Aim of the task
Return copies of the lines below that mention "altC".

Dataset entries
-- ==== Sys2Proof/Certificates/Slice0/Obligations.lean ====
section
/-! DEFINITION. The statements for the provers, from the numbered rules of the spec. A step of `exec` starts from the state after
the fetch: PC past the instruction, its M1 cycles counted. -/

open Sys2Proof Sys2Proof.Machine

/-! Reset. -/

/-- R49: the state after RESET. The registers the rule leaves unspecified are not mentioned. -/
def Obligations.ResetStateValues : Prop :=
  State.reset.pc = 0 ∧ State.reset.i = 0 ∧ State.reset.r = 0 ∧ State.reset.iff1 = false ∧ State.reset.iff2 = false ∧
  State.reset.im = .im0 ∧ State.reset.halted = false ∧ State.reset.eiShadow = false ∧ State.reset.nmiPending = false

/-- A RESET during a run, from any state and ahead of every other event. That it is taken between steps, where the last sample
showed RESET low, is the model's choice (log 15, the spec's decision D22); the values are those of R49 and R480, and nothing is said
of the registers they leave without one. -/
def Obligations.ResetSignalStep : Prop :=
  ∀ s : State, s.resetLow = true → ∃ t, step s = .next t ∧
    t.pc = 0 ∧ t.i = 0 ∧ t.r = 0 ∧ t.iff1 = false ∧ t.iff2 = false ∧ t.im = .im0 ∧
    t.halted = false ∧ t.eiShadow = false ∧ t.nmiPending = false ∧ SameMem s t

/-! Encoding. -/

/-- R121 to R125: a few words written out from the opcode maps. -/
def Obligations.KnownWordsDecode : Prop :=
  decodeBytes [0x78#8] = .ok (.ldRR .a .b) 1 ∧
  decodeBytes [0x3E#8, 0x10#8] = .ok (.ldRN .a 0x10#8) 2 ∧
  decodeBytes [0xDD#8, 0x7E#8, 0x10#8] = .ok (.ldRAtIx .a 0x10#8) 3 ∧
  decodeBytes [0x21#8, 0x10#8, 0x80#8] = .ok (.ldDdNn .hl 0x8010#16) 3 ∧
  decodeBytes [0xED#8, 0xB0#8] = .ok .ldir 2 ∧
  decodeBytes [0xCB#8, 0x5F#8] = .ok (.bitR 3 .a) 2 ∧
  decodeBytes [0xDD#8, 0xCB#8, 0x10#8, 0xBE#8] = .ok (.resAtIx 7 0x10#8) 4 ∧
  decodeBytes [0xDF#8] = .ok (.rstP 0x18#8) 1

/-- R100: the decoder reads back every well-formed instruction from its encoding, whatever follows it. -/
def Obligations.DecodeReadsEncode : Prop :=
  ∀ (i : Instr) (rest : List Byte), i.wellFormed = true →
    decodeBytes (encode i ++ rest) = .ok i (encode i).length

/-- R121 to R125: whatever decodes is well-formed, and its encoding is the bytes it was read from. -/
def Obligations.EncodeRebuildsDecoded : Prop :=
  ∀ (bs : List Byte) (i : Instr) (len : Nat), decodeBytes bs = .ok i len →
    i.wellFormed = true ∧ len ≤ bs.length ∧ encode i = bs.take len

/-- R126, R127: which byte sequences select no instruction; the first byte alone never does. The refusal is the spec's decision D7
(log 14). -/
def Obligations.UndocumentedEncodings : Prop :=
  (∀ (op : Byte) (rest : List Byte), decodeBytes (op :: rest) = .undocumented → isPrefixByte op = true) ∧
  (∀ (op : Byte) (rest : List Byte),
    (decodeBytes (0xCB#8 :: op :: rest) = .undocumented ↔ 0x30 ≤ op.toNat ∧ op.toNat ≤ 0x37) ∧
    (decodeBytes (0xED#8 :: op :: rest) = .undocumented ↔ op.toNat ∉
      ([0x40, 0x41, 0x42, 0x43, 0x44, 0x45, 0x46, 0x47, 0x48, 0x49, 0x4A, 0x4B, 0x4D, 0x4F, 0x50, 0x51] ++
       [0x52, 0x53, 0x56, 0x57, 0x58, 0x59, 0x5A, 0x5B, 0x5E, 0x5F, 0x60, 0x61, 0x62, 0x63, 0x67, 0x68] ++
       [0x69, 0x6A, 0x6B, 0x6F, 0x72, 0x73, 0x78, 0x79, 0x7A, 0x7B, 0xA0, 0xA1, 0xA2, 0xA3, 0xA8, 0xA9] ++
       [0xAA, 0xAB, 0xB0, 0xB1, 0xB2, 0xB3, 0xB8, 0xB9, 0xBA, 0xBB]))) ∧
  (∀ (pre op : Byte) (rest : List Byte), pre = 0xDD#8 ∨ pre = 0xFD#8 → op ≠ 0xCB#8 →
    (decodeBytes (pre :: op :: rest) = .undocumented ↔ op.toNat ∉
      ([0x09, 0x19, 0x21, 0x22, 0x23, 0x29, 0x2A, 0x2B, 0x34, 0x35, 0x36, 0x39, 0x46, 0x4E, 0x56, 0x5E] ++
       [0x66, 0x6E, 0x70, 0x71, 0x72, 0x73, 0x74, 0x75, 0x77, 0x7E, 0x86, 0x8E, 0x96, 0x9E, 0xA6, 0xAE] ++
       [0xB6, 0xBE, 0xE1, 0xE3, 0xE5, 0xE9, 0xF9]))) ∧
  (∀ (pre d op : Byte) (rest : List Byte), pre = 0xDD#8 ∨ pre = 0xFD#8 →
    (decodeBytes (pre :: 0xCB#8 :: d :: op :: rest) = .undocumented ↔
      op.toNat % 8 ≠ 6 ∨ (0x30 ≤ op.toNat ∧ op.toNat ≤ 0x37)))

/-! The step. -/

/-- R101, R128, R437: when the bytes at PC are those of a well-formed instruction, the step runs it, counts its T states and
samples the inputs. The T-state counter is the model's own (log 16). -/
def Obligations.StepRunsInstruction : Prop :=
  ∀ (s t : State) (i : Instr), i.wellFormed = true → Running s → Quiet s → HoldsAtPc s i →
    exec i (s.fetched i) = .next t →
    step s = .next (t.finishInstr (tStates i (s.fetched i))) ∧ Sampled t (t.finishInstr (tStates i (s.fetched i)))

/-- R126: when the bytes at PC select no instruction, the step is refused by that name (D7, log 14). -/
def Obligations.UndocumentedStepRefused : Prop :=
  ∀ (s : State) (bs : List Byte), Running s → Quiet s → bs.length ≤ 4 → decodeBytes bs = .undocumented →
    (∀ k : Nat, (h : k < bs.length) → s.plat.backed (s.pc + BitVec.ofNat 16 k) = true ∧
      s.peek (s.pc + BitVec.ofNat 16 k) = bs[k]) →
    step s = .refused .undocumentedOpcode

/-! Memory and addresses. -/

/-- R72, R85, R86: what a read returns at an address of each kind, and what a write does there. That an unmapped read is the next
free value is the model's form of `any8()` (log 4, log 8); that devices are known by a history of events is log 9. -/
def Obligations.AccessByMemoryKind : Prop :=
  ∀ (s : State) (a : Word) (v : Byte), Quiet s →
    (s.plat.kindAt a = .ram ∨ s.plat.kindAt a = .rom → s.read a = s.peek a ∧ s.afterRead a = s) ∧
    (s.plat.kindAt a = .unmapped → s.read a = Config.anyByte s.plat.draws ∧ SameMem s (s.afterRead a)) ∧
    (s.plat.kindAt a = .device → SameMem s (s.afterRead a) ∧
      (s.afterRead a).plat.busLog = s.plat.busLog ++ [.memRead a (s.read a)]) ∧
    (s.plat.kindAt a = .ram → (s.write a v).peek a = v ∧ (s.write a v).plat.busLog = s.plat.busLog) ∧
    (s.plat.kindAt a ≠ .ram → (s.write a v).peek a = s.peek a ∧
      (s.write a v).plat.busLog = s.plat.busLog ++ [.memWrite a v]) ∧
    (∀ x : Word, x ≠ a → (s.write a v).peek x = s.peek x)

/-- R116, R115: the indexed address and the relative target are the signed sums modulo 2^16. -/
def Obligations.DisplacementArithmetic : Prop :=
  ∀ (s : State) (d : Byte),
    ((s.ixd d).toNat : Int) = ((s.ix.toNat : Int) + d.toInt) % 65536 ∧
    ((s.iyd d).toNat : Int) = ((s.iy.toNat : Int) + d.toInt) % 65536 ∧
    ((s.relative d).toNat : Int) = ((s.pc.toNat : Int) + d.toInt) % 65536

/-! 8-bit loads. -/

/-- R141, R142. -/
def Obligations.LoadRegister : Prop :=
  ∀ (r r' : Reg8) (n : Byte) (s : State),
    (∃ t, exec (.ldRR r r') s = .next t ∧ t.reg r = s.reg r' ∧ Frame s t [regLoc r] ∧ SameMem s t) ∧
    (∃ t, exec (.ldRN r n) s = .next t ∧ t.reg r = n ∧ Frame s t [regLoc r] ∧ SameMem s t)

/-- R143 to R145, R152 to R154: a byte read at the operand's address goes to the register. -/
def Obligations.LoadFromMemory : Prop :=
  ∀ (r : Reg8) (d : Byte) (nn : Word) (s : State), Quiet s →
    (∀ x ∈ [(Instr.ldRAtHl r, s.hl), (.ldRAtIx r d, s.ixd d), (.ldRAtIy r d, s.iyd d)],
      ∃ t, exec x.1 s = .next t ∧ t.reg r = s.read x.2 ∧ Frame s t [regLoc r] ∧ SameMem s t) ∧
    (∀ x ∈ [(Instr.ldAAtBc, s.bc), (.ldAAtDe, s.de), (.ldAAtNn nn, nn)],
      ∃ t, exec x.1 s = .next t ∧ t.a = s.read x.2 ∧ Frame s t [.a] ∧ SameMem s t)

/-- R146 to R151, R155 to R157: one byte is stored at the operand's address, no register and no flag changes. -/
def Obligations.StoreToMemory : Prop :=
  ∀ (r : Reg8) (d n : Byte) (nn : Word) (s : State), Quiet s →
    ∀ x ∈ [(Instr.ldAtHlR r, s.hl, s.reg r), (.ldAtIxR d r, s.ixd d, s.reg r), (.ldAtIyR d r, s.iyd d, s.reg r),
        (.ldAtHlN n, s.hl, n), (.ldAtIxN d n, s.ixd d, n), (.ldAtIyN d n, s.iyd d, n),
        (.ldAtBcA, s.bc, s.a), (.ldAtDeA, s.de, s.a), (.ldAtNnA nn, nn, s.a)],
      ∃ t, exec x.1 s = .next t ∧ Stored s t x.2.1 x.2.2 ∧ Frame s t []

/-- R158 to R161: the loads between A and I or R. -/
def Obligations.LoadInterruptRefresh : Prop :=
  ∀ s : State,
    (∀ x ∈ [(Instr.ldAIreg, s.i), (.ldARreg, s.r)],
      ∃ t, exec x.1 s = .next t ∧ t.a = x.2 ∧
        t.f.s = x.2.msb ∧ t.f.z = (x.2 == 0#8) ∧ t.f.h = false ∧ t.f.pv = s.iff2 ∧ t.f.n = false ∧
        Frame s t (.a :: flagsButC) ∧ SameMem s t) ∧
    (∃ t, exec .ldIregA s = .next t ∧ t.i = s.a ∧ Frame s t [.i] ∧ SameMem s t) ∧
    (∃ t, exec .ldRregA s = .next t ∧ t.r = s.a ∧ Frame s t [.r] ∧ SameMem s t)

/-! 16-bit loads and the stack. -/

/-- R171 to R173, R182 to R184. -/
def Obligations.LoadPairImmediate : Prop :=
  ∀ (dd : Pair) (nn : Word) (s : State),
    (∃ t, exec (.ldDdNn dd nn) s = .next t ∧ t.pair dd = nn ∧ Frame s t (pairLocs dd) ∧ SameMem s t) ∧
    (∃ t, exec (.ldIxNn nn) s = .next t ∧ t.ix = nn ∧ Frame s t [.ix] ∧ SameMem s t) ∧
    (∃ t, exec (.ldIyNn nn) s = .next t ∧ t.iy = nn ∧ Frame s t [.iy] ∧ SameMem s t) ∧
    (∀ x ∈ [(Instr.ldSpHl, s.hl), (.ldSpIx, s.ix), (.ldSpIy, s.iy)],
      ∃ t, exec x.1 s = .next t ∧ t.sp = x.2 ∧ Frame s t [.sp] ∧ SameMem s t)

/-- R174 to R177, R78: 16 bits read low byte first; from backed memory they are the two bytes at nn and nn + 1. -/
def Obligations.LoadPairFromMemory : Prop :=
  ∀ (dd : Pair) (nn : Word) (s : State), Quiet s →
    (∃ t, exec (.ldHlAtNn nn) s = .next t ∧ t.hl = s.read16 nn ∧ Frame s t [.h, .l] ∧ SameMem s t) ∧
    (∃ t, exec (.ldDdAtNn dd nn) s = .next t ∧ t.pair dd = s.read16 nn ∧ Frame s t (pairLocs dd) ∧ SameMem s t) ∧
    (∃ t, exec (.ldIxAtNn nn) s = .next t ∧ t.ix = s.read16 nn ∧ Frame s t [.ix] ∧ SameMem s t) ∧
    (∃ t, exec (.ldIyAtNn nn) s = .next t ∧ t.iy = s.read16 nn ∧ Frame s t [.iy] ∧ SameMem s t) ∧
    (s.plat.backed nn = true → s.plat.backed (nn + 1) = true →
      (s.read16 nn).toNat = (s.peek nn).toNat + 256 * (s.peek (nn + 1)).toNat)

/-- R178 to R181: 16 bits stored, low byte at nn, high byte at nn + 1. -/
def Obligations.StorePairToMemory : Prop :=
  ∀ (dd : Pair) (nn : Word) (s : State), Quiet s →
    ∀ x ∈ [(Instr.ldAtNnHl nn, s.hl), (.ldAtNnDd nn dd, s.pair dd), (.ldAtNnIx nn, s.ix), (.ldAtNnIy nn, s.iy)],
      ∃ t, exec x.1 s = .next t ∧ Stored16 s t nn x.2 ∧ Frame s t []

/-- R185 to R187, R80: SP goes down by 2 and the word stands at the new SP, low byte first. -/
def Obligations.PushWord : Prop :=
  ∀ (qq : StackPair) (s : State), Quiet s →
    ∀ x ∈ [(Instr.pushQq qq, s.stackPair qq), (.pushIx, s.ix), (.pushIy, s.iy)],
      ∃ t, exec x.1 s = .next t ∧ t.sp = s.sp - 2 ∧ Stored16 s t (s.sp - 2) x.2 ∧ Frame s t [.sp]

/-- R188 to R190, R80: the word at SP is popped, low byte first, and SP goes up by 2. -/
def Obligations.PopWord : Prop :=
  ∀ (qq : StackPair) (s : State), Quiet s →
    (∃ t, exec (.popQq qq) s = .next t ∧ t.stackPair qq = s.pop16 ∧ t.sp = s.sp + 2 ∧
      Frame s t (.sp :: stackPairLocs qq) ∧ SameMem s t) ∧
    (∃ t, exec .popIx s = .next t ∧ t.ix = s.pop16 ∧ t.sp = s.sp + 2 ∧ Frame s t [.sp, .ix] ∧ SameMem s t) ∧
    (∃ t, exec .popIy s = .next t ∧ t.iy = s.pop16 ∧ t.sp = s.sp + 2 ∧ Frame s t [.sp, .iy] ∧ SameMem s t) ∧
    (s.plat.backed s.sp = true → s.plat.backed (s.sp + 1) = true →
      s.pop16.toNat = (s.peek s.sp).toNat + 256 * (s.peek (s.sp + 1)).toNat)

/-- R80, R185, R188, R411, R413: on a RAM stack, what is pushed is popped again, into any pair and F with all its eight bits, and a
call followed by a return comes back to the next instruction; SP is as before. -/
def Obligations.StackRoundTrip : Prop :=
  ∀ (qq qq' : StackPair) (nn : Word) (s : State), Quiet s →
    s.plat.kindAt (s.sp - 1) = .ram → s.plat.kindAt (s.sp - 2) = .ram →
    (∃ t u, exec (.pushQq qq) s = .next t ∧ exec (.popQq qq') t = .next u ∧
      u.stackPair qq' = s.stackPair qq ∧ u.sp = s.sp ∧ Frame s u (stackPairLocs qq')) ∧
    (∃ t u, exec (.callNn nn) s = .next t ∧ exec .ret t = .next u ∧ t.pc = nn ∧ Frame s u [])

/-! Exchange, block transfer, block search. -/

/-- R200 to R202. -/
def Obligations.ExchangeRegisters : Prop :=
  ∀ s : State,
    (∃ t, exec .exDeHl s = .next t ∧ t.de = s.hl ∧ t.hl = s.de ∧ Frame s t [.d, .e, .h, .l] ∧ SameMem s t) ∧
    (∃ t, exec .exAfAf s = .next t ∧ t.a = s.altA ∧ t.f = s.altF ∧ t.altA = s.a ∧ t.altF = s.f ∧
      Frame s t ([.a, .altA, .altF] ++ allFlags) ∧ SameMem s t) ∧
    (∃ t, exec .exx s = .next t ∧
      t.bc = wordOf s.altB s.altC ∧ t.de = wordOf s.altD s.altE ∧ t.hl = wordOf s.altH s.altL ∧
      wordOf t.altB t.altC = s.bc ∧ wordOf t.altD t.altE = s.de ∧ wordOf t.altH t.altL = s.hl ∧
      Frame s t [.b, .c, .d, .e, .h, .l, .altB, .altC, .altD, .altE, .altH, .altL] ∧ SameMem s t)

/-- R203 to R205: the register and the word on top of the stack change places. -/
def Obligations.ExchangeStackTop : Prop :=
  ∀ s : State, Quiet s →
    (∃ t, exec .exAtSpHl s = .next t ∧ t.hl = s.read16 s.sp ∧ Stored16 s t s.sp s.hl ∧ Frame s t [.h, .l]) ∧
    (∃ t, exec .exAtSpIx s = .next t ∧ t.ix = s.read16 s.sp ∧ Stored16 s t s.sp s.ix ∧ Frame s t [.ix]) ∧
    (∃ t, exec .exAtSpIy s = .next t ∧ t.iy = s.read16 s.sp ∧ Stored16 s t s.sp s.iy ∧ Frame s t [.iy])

Your response
      t.bc = wordOf s.altB s.altC ∧ t.de = wordOf s.altD s.altE ∧ t.hl = wordOf s.altH s.altL ∧
      wordOf t.altB t.altC = s.bc ∧ wordOf t.altD t.altE = s.de ∧ wordOf t.altH t.altL = s.hl ∧
      Frame s t [.b, .c, .d, .e, .h, .l, .altB, .altC, .altD, .altE, .altH, .altL] ∧ SameMem s t)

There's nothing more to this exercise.